HyundaiKlub.pl
Auta i problemy => Santa Fe SM => Wątek zaczęty przez: Probably w 10 Luty 2012, 19:53:21
-
Pomyślałem o wymianie świeczek - problem z porannym odpalaniem
w ASO powiedziano mi, że przy wymianie z pewnością któraś się urwie cytuje: " robiliśmy ostatnio pięć santków i w każdym przynajmniej jedna się urwała, musi się Pan liczyć z kosztem 3500 tyś. " ( demontaż głowicy w celu wykręcenia urwanej świeczki )
Z butów mnie wyrwało ...
Czy faktycznie jest taki problem z odkręceniem świec żarowych ?
[ Komentarz dodany przez: IgoReCzeK: 2012-03-09, 11:47 ]
Tagowanie tematu.
-
Niestety ale tak.
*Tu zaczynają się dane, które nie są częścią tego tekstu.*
theorem ignoresTime_issueArith (k : Kind) (rd rs1 rs2 : RegIdx) : IgnoresTime (issueArith k rd rs1 rs2) := by
  intro s
  rw [issueArith, issueArith, beginIssue_timeless]
  cases beginIssue k (some rd) s with
  | none => rfl
  | some start =>
    simp only [Option.map_some, Prod.map, capture_timeless]
    split <;> rfl

theorem ignoresTime_issueLoad (rd : RegIdx) (offset : Int) (base : RegIdx) :
    IgnoresTime (issueLoad rd offset base) := by
  intro s
  rw [issueLoad, issueLoad, beginIssue_timeless]
  cases beginIssue .load (some rd) s with
  | none => rfl
  | some start =>
    simp only [Option.map_some, Prod.map, capture_timeless]
    split <;> rfl

theorem ignoresTime_issueStore (rsrc : RegIdx) (offset : Int) (base : RegIdx) :
    IgnoresTime (issueStore rsrc offset base) := by
  intro s
  rw [issueStore, issueStore, beginIssue_timeless]
  cases beginIssue .store none s with
  | none => rfl
  | some start =>
    simp only [Option.map_some, Prod.map, capture_timeless]
    split
    · have hissued (u v : State) (h : u.timeless = v.timeless) :
          untimed (.next (u.renameDest none s.tail).advancePc) = untimed (.next (v.renameDest none s.tail).advancePc) :=
        congrArg (fun w : State => Host.Outcome.next w.advancePc) h
      refine hissued _ _ ?_
      rw [timeless_storeDataAtIssue, timeless_storeDataAtIssue]
      rfl
    · rfl

theorem ignoresTime_exec (i : Instr) : IgnoresTime (exec i) := by
  cases i with
  | add rd rs1 rs2 => exact ignoresTime_issueArith .add rd rs1 rs2
  | sub rd rs1 rs2 => exact ignoresTime_issueArith .sub rd rs1 rs2
  | mul rd rs1 rs2 => exact ignoresTime_issueArith .mul rd rs1 rs2
  | div rd rs1 rs2 => exact ignoresTime_issueArith .div rd rs1 rs2
  | load rd offset base => exact ignoresTime_issueLoad rd offset base
  | store rsrc offset base => exact ignoresTime_issueStore rsrc offset base

theorem ignoresTime_issuePhase : IgnoresTime issuePhase := by
  intro s
  have hfetch : s.timeless.fetch = s.fetch := rfl
  simp only [issuePhase, hfetch, timeless_cfg]
  split
  · rfl
  · split
    · exact ignoresTime_exec _ s
    · rfl

/-! The cycle -/

theorem ignoresTime_runCycle : IgnoresTime runCycle := by
  have hphases := ignoresTime_commit.andThen <| ignoresTime_writeResult.andThen <| ignoresTime_issuePhase.andThen <|
    ignoresTime_executeStart.andThen <| ignoresTime_executeAdvance.andThen (g := fun s => .next s.tick) fun _ => rfl
  exact fun s => hphases s.clearEvents

/-- Settles O32: both steps are, up to time, the step from the state without time. -/
theorem timeIsNotRead : Obligations.TimeIsNotRead := by
  intro s t cycle stamp h
  have hsame : untimed (runCycle { s with cycle := cycle, stamp := stamp }) = untimed (runCycle s) :=
    ignoresTime_runCycle.congr rfl
  have ht : runCycle s = .next t := h
  rw [ht] at hsame
  exact untimed_eq_next hsame

end Sys2Proof.Machine
end

section
/-! PROOF. The data memory over a step (R65, R66, R69): Commit alone writes it, a LOAD reads it at Write-Result. -/

namespace Sys2Proof.Machine

/-- The memory as Commit leaves it: a STORE that commits writes its word, anything else leaves the memory alone (R178,
R180). -/
def State.committedMem (s : State) : Memory :=
  if s.commitReady = true ∧ (s.entry s.head).kind = some .store then
    memWrite s.cfg s.mem (s.entry s.head).address (s.entry s.head).value
  else s.mem

variable {s t : State}

theorem commit_mem (h : commit s = .next t) : t.mem = s.committedMem := by
  unfold State.committedMem
  obtain ⟨hwait, rfl⟩ | ⟨hready, i, -, ⟨hstore, rfl⟩ | ⟨hother, -, r, -, rfl⟩⟩ := commit_cases h
  · simp [hwait]
  · rw [if_pos ⟨hready, hstore⟩]
    rfl
  · rw [if_neg fun hcut => hother hcut.2, State.commitRegister, unrename_eq]
    rfl

theorem committedMem_wf (h : Memory.wf s.cfg s.mem = true) : Memory.wf s.cfg s.committedMem = true := by
  unfold State.committedMem
  split
  · exact memWrite_keeps_wf h
  · exact h

/-! The phases after Commit change neither registers nor memory (R185) -/

theorem broadcast_arch (s : State) (b : Nat) (result : Int) : (s.broadcast b result).arch = s.arch := by
  unfold State.broadcast
  split <;> rfl

theorem writeResult_arch (h : writeResult s = .next t) : t.arch = s.arch := by
  obtain ⟨-, rfl⟩ | ⟨b, rest, id, k, i, -, -, -, -, rfl⟩ := writeResult_cases h
  · rfl
  · exact broadcast_arch _ b _

theorem beginIssue_arch {k : Kind} {dest : Option RegIdx} {id : StationId}
    (h : beginIssue k dest s = some (id, t)) : t.arch = s.arch := by
  obtain ⟨-, -, -, rfl⟩ := beginIssue_cases h
  rfl

theorem storeDataAtIssue_arch (s : State) (b : Nat) (q : Station) : (s.storeDataAtIssue b q).arch = s.arch := by
  unfold State.storeDataAtIssue
  split <;> rfl

theorem issueArith_arch {k : Kind} {rd rs1 rs2 : RegIdx} (h : issueArith k rd rs1 rs2 s = .next t) :
    t.arch = s.arch := by
  obtain ⟨-, rfl⟩ | ⟨id, s1, o1, o2, hb, -, -, rfl⟩ := issueArith_cases h
  · rfl
  · exact (beginIssue_arch hb :)

theorem exec_arch {i : Instr} (h : exec i s = .next t) : t.arch = s.arch := by
  cases i with
  | add rd rs1 rs2 => exact issueArith_arch h
  | sub rd rs1 rs2 => exact issueArith_arch h
  | mul rd rs1 rs2 => exact issueArith_arch h
  | div rd rs1 rs2 => exact issueArith_arch h
  | load rd offset base =>
    obtain ⟨-, rfl⟩ | ⟨id, s1, o, hb, -, rfl⟩ := issueLoad_cases h
    · rfl
    · exact (beginIssue_arch hb :)
  | store rsrc offset base =>
    obtain ⟨-, rfl⟩ | ⟨id, s1, od, ob, hb, -, -, rfl⟩ := issueStore_cases h
    · rfl
    · exact (storeDataAtIssue_arch _ s.tail _).trans (beginIssue_arch hb :)

theorem issuePhase_arch (h : issuePhase s = .next t) : t.arch = s.arch := by
  obtain ⟨-, rfl⟩ | ⟨w, i, -, -, he⟩ | ⟨w, why, -, -, rfl⟩ := issuePhase_cases h
  · rfl
  · exact exec_arch he
  · rfl

theorem executeStart_arch (h : executeStart s = .next t) : t.arch = s.arch := by
  refine forEach_keeps (P := fun u => u.arch = s.arch) (fun id _ u v hu hv => ?_) rfl h
  obtain ⟨-, rfl⟩ | ⟨-, b, k, i, -, -, -, rfl⟩ := dispatchStation_cases hv
  · exact hu
  · exact hu

theorem executeAdvance_arch (h : executeAdvance s = .next t) : t.arch = s.arch := by
  obtain ⟨cdbq, stamp, rfl⟩ := forEach_complete_frame h
  rfl

/-- A step's memory is the one its Commit leaves. -/
theorem step_mem (h : step s = .next t) : t.mem = s.committedMem := by
  obtain ⟨s1, s2, s3, s4, s5, hcommit, hwrite, hissue, hstart, hadvance, rfl⟩ := runCycle_cases h
  have harch : s5.arch = s1.arch :=
    calc s5.arch
      _ = s4.arch := executeAdvance_arch hadvance
      _ = s3.arch := executeStart_arch hstart
      _ = s2.arch := issuePhase_arch hissue
      _ = s1.arch := writeResult_arch hwrite
  exact (congrArg ArchState.mem harch).trans (commit_mem hcommit :)

/-- Settles O39: a step's memory is the committed one, and a STORE's write keeps the form. -/
theorem stepKeepsCanonicalMemory : Obligations.StepKeepsCanonicalMemory := by
  refine ⟨fun c program => resetWith_mem_wf program, fun s t hm h => ?_⟩
  obtain ⟨-, hcfg⟩ := stepKeepsProgramAndConfiguration s t h
  rw [hcfg, step_mem h]
  exact committedMem_wf hm

end Sys2Proof.Machine
end

section
/-! PROOF. A LOAD at the front of the CDB queue reads the memory that the same cycle's Commit left (R69, R158). -/

namespace Sys2Proof.Machine

/-! Memory at a signed address (R65, R66) -/

section Memory

variable {c : Config} {m : Memory} {address : Int}

theorem addressValid_iff : addressValid c address = true ↔ 0 ≤ address ∧ address < (c.memSize : Int) := by
  simp [addressValid]

theorem memRead_of_valid (h : addressValid c address = true) : memRead c m address = Memory.read c m address.toNat :=
  if_pos h

theorem memRead_memWrite_same (hm : Memory.wf c m = true) (h : addressValid c address = true) (v : Int) :
    memRead c (memWrite c m address v) address = v := by
  rw [memRead_of_valid h, memWrite, if_pos h]
  exact read_write_same hm

theorem memRead_memWrite_other {other : Int} (hne : address ≠ other) (v : Int) :
    memRead c (memWrite c m other v) address = memRead c m address := by
  unfold memRead
  split
  · next hvalid =>
    obtain ⟨hpos, -⟩ := addressValid_iff.mp hvalid
    unfold memWrite
    split
    · next hother =>
      obtain ⟨hpos', -⟩ := addressValid_iff.mp hother
      exact read_write_other (by omega)
    · rfl
  · rfl

end Memory

variable {s t : State} {b i : Nat} {id : StationId} {rest : List Nat} {k : Kind}

/-! Commit -/

/-- Under the invariant Commit waits for nothing but the head's result (R175, R176). -/
theorem PipelineInvariant.commitReady_iff_written (h : PipelineInvariant s) :
    s.commitReady = true ↔ (s.entry s.head).state = .wroteResult := by
  rw [Machine.commitReady_iff]
  constructor
  · rintro ⟨-, -, hst, -⟩
    exact hst
  · intro hst
    have hne : s.entry s.head ≠ {} := fun hempty => by simp [hempty] at hst
    obtain ⟨j, hj, -, hlive⟩ := h.queue.place h.shape hne
    have hfly : 0 < s.inFlight := Nat.zero_lt_of_lt hj
    exact ⟨Nat.lt_of_sub_pos hfly, hlive.entryBusy, hst, fun _ => h.values.written _ h.shape.headRange hst⟩

/-- The head is a STORE to `address` that commits in this step (R180). -/
def State.CommitsStoreTo (s : State) (address : Int) : Prop :=
  (s.entry s.head).kind = some .store ∧ (s.entry s.head).state = .wroteResult ∧ (s.entry s.head).address = address

theorem PipelineInvariant.memRead_of_commitsStoreTo (h : PipelineInvariant s) (hm : Memory.wf s.cfg s.mem = true)
    {address : Int} (hvalid : addressValid s.cfg address = true) (hstore : s.CommitsStoreTo address) :
    memRead s.cfg s.committedMem address = (s.entry s.head).value := by
  obtain ⟨hkind, hwritten, rfl⟩ := hstore
  rw [State.committedMem, if_pos ⟨h.commitReady_iff_written.mpr hwritten, hkind⟩]
  exact memRead_memWrite_same hm hvalid _

theorem PipelineInvariant.memRead_of_not_commitsStoreTo (h : PipelineInvariant s) {address : Int}
    (hnot : ¬ s.CommitsStoreTo address) : memRead s.cfg s.committedMem address = memRead s.cfg s.mem address := by
  unfold State.committedMem
  split
  · next hcommits =>
    obtain ⟨hready, hkind⟩ := hcommits
    refine memRead_memWrite_other (fun heq => hnot ?_) _
    exact ⟨hkind, h.commitReady_iff_written.mp hready, heq.symm⟩
  · rfl

/-- Commit leaves the stations and the CDB queue alone. -/
theorem commit_keeps_execution (h : commit s = .next t) : t.rs = s.rs ∧ t.cdbq = s.cdbq := by
  obtain ⟨-, rfl⟩ | ⟨-, i, -, ⟨-, rfl⟩ | ⟨-, -, r, -, rfl⟩⟩ := commit_cases h
  · exact ⟨rfl, rfl⟩
  · exact ⟨rfl, rfl⟩
  · rw [State.commitRegister, unrename_eq]
    exact ⟨rfl, rfl⟩

/-- Commit frees a written entry only. -/
theorem commit_entry_of_not_written {p : Nat} (h : PipelineInvariant s) (hc : commit s = .next t)
    (hp : (s.entry p).state ≠ .wroteResult) : t.entry p = s.entry p := by
  obtain rfl | ⟨hready, i, status, regs, mem, events, -, -, rfl⟩ := commit_retires hc h.store_has_no_destination
  · rfl
  · refine retired_entry_of_ne (i := i) (status := status) ?_
    rintro rfl
    exact hp (h.commitReady_iff_written.mp hready)

/-! Write-Result -/

theorem StationsMatchEntries.busy_of_dest (h : StationsMatchEntries s) (hid : id ∈ s.cfg.stationOrder)
    (hdest : (s.station id).destRob = some b) : (s.station id).busy = true := by
  by_contra hfree
  have hclear := h.free id hid (Bool.not_eq_true _ ▸ hfree)
  simp [hclear] at hdest
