-- ==== Sys2Proof/Machine/Regs.lean ====
section
/-! DEFINITION. The register map of R324, field by field: for each register its offset, and for each field its bits, its
access code (R7) and its value at start, as the register tables of R38, R64 to R66, R95, R121, R145, R167, R202, R219, R237,
R262, R282, R283, R299, R300, R319 and R320 give them. Values a table gives in words (image, per start, default table) are
set by `regDefault` in Machine/Ops.lean or by the start commands. -/
namespace Sys2Proof.Machine

/-- The access codes of R7. -/
inductive Acc where
  | RO | RW | RL | RD | W1C | WO
  deriving DecidableEq, Repr

/-- A register field: the register's offset and the field's bits. -/
structure Fld where
  off : Nat
  hi  : Nat
  lo  : Nat
  deriving DecidableEq, Repr

/-- A field with its access code and its value at start. -/
structure FldDef where
  fld   : Fld
  acc   : Acc
  start : Nat
  deriving DecidableEq, Repr

/-- A register with the rule that gives its fields. -/
structure RegDef where
  name   : String
  off    : Nat
  rule   : Nat
  fields : List FldDef
  deriving DecidableEq, Repr

namespace F
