-- ==== Sys2Proof/Machine/Paths.lean ====
section
/-! DEFINITION. The transfer gates' paths and requests, and what a gate lets through: the payload of a message or of an answer moves
while its requester can hold the grant (R220, R221, R229). -/
namespace Sys2Proof.Machine

/-- Requesters of a gate (R221). -/
def requesters (g : Nat) : List Nat := List.range ([6, 3, 4].getD g 0)

/-- Paths of a gate (R220). -/
def pathsOf (g : Nat) : List Nat := if g = 1 then [0, 1] else [0]

/-- A gate. -/
def State.gate (s : State) (g : Nat) : GateSt := tget GateSt.empty s.gates g

/-- A change of a gate. -/
def modGate (g : Nat) (f : GateSt → GateSt) (s : State) : State :=
  { s with gates := tput GateSt.empty s.gates g (f (s.gate g)) }

/-- A path of a gate. -/
def GateSt.path (x : GateSt) (p : Nat) : PathSt := if p = 0 then x.p0 else x.p1

/-- A change of a path. -/
def modPath (g p : Nat) (f : PathSt → PathSt) (s : State) : State :=
  modGate g (fun x => if p = 0 then { x with p0 := f x.p0 } else { x with p1 := f x.p1 }) s

/-- A requester's request on a path. -/
def GateSt.req (x : GateSt) (p r : Nat) : Req := tget Req.empty x.reqs (16 * p + r)

/-- A change of a request. -/
def modReq (g p r : Nat) (f : Req → Req) (s : State) : State :=
  modGate g (fun x => { x with reqs := tput Req.empty x.reqs (16 * p + r) (f (x.req p r)) }) s

/-- A gate is frozen (R229). -/
def State.gateFrozen (s : State) (g : Nat) : Bool := s.on (F.GATE_CTRL_FREEZE g) || (s.gate g).hfreeze

/-- What an outstanding tag stands for. -/
def State.tagUse (s : State) (n : Nat) : Option TagUse := (s.kv.tags.find? fun e => e.1 == n).map (·.2)

/-- The seat that an outstanding tag serves. -/
def TagUse.seat : TagUse → Option Nat
  | .fetch i _ _ _ _ | .backBlk i _ _ _ | .imageOpen i _ _ | .imageBack i _ _ | .putSpill i _ _ | .putShip i _ _ | .imagePut i _
  | .stretch i _ _ _ _ => some i
  | .putPublish _ | .repair .. => none

/-- TAG of a payload message (R246). -/
def Msg.tag (m : Msg) : Nat := (m.words.getD 1 0).toNat % 2 ^ 24

/-- The gate and requester of an outbound payload (R221); every other message passes no gate (R220). The KV_PUT of a block put for a
shipment moves as SHIP's (log entry 59). -/
def State.unitOf (s : State) (m : Msg) : Option (Nat × Nat) :=
  match m.port, m.op with
  | .C, 0x33 | .C, 0x36 => match s.tagUse m.tag with
    | some (.putPublish _) => some (0, 3)
    | some (.putShip ..) => some (0, 4)
    | _ => some (0, 2)
  | .P, 0x20 => some (0, 4)
  | .N, 0x78 => some (2, 0)
  | .N, 0x79 => some (2, 1)
  | .N, 0x3E => if m.beats = 0 then none else some (2, 3)
  | _, _ => none

/-- The requester of the C-link gate that a fetched payload is moved by (R221): LOOKUP, or FETCHBACK for a fetch-back or an image. -/
def State.fetchUnit (s : State) (tag : Nat) : Nat := match s.tagUse tag with
  | some (.backBlk ..) | some (.imageOpen ..) | some (.imageBack ..) => 1
  | _ => 0

/-- The payload of a requester's transfer can move: the requester owns the path with it, or the path is idle and grants it at once,
the gate not frozen and ENABLE set (R220, R223, R229; log entry 59). -/
def State.passes (s : State) (g r tag : Nat) : Bool :=
  match (s.gate g).p0.owner with
  | some o => o == r && ((s.gate g).req 0 r).tag == tag
  | none => !s.gateFrozen g && s.on (F.GATE_SHARE_ENABLE g r)

/-- The gate lets an outbound message's payload through. -/
def State.lets (s : State) (m : Msg) : Bool :=
  match s.unitOf m with
  | some u => s.passes u.1 u.2 m.tag
  | none => true

end Sys2Proof.Machine
end

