-- ==== Sys2Proof/Machine/Pots.lean ====
section
/-! DEFINITION. Pots: pot operations and settlement (R41 to R45), and the CLOSE message with the index's return to Free (R25,
R253). -/
namespace Sys2Proof.Machine

/-- LEVEL as a signed number (R40). -/
def Tenant.lvl (t : Tenant) : Int := t.level.toInt

/-- LEVEL saturates at -2^47 and 2^47 - 1 (R42). -/
def satLevel (v : Int) : BitVec 48 :=
  BitVec.ofInt 48 (if v < -140737488355328 then -140737488355328 else if 140737488355327 < v then 140737488355327 else v)

/-- A pot operation that takes `n` weighted tokens (negative gives back), added to the seat's CHARGED too (R43, R44). -/
def debit (i : Nat) (n : Int) (s : State) : State :=
  let a := s.seat i
  modSeat i (fun a => { a with charged := BitVec.ofInt 32 (a.charged.toNat + n) })
    (modTenant a.tenant.toNat (fun t => { t with level := satLevel (t.lvl - n) }) s)

/-- RES of R44, as the admission reserves it: a resumption reserves of what is left (R45). -/
def State.res (s : State) (i : Nat) : Nat :=
  let a := s.seat i
  min (a.maxTok.toNat - (s.side i).gen0)
    (s.fld (F.ADM_CLASS_POLICY_RESVTOK a.cls.toNat))

/-- A of R44 and R45: what the admission decision takes. -/
def State.admitCost (s : State) (i : Nat) : Nat :=
  let a := s.seat i
  let t := s.tenant a.tenant.toNat
  if (s.side i).kind = 1 then s.res i * t.wGen.toNat
  else a.promptLen.toNat * t.wPrompt.toNat + s.res i * t.wGen.toNat

/-- Tokens of a seat that wait in the outbound queue. -/
def State.queuedTok (s : State) (i : Nat) : Nat :=
  sumOf ((s.ports.queue.filter fun q => q.kind == 1 && q.seat == i && q.gen == (s.seat i).gen.toNat).map (·.ntok))

/-- The seat's CLOSE waits in the outbound queue. -/
def State.closeQueued (s : State) (i : Nat) : Bool :=
  s.ports.queue.any fun q => q.kind == 2 && q.seat == i && q.gen == (s.seat i).gen.toNat

/-- F, the final weighted count of a request closed with a reason (R41, R45); 0 when its ADMIT never left. -/
def State.finalCount (s : State) (i reason : Nat) : Nat :=
  let a := s.seat i
  let d := s.side i
  let t := s.tenant a.tenant.toNat
  if d.phase ≠ .answered ∧ d.phase ≠ .lost then 0
  else if d.kind = 1 ∨ reason = 0x30 ∨ reason = 0x31 ∨ reason = 0x40 ∨ reason = 0x50 ∨ reason = 0x7F then
    d.sent * t.wGen.toNat
  else (a.promptLen.toNat - d.hits) * t.wPrompt.toNat + d.hits * t.wCached.toNat + d.sent * t.wGen.toNat

/-- Settlement (R44): what was taken beyond F is credited back; a follower has no pot operation (R45). -/
def settle (i reason : Nat) (s : State) : State :=
  if (s.seat i).role = 2 ∨ (s.side i).settled then s
  else
    let f : Int := s.finalCount i reason
    let taken : Int := (s.seat i).charged.toNat - (s.side i).base
    modSide i (fun d => { d with settled := true }) (debit i (f - taken) s)

/-! CLOSE. -/

/-- The counter of a close reason (R285). -/
def closeCnt (r : Nat) : Nat :=
  match r with
  | 0x00 => 0x10
  | 0x01 => 0x11
  | 0x02 => 0x12
  | 0x03 => 0x13
  | 0x10 => 0x14
  | 0x20 => 0x15
  | 0x21 => 0x16
  | 0x30 => 0x17
  | 0x31 => 0x18
  | 0x40 => 0x19
  | 0x50 => 0x1A
  | _ => 0x1B

/-- The CLOSE message of a seat (R253). -/
def closeMsg (s : State) (i reason f : Nat) : Msg :=
  let a := s.seat i
  mkMsg .G 0 0x15 [(8, reason), (36, 0)]
    [a.reqid, pack [(24, a.promptLen.toNat), (24, (s.side i).sent), (16, 0)], pack [(40, f), (24, (s.side i).hits)]] 0 []

/-- The seat index returns to Free, keeping its generation (R20), and its prompt pages are released with it (R180); an index
retired under R37 never returns to Free and stays Closed. -/
def freeSeat (i : Nat) (s : State) : State :=
  let d := s.side i
  if s.led.retired.contains i then
    setSide i { Side.empty with phase := d.phase, closeSent := d.closeSent, settled := true }
      (modSeat i (fun a => { a with state := .closed }) s)
  else setSide i Side.empty (setSeat i { Seat.empty with gen := (s.seat i).gen } s)

/-- Closed to Free: the seat's pins drop and its index is released (R25, R33). Pins that an unreadable word held are not
dropped (R37). -/
def releaseIndex (i : Nat) (s : State) : State := freeSeat i (if s.led.lostPins.contains i then s else dropPins i s)

/-- CLOSE leaves port G: the pot is settled, the close is counted, the message is formed, and a Closed seat's index is released (R44,
R253, R285). -/
def closeLeaves (i : Nat) (s : State) : Msg × State :=
  let r := (s.seat i).closeReason.toNat
  let f := s.finalCount i r
  let m := closeMsg s i r f
  let s := settle i r (bump 0x03 (bump (closeCnt r) s))
  (m, if (s.seat i).state = .closed then releaseIndex i s else s)

end Sys2Proof.Machine
end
Przeważnie zależy to od producenta silników.
Kolega w mercedesie 190 urwał 3 a tylko jedna odkracil. Sam mam do wymiany żarówki i sie boje za to zabrać.
-
:mrgreen:
-
musisz na rozgrzanym silniku zmieniać świece inaczej zostanie ci świeca w środku i lipa
-
Niestety zdarza się, że świeca się może urwać. W jednych silnikach częściej w innych rzadziej ale się zdarza. Gdybyś sam to robił to dobrze mieć klucz dynamometryczny. Jak będzie ciężko odkręcić możesz popsikać jakimś środkiem typu wd40, odczekać z godzinkę lub dwie. Po czym jak nadal będzie ciężko to znowu i może w końcu jakoś ruszy.
Na siłę lepiej nie kręcić bo jak się ukręci to możesz mieć spory problem.
Jakby Ci się udało je wykręcić to dobrze byłoby sprawdzić z jakim momentem obrotowym powinny być później dokręcone.
-
Potwierdzam-trzeba ostrożnie .Mnie się udalo wymieniłem na LUKASA .trzeba miec klucz nasadowy rurkowy bo dostęp jest fatalny.
-
Jako ze wymiana swiec to nie jest sprawa nagla, radze ci przez kilka dni psikac raz dziennie wd40 i dopiero po tygodniu zabrac sie za wymiane. Oczywiscie silnik goracy.
-
przyznaje... nastraszyliście mnie koledzy troszku...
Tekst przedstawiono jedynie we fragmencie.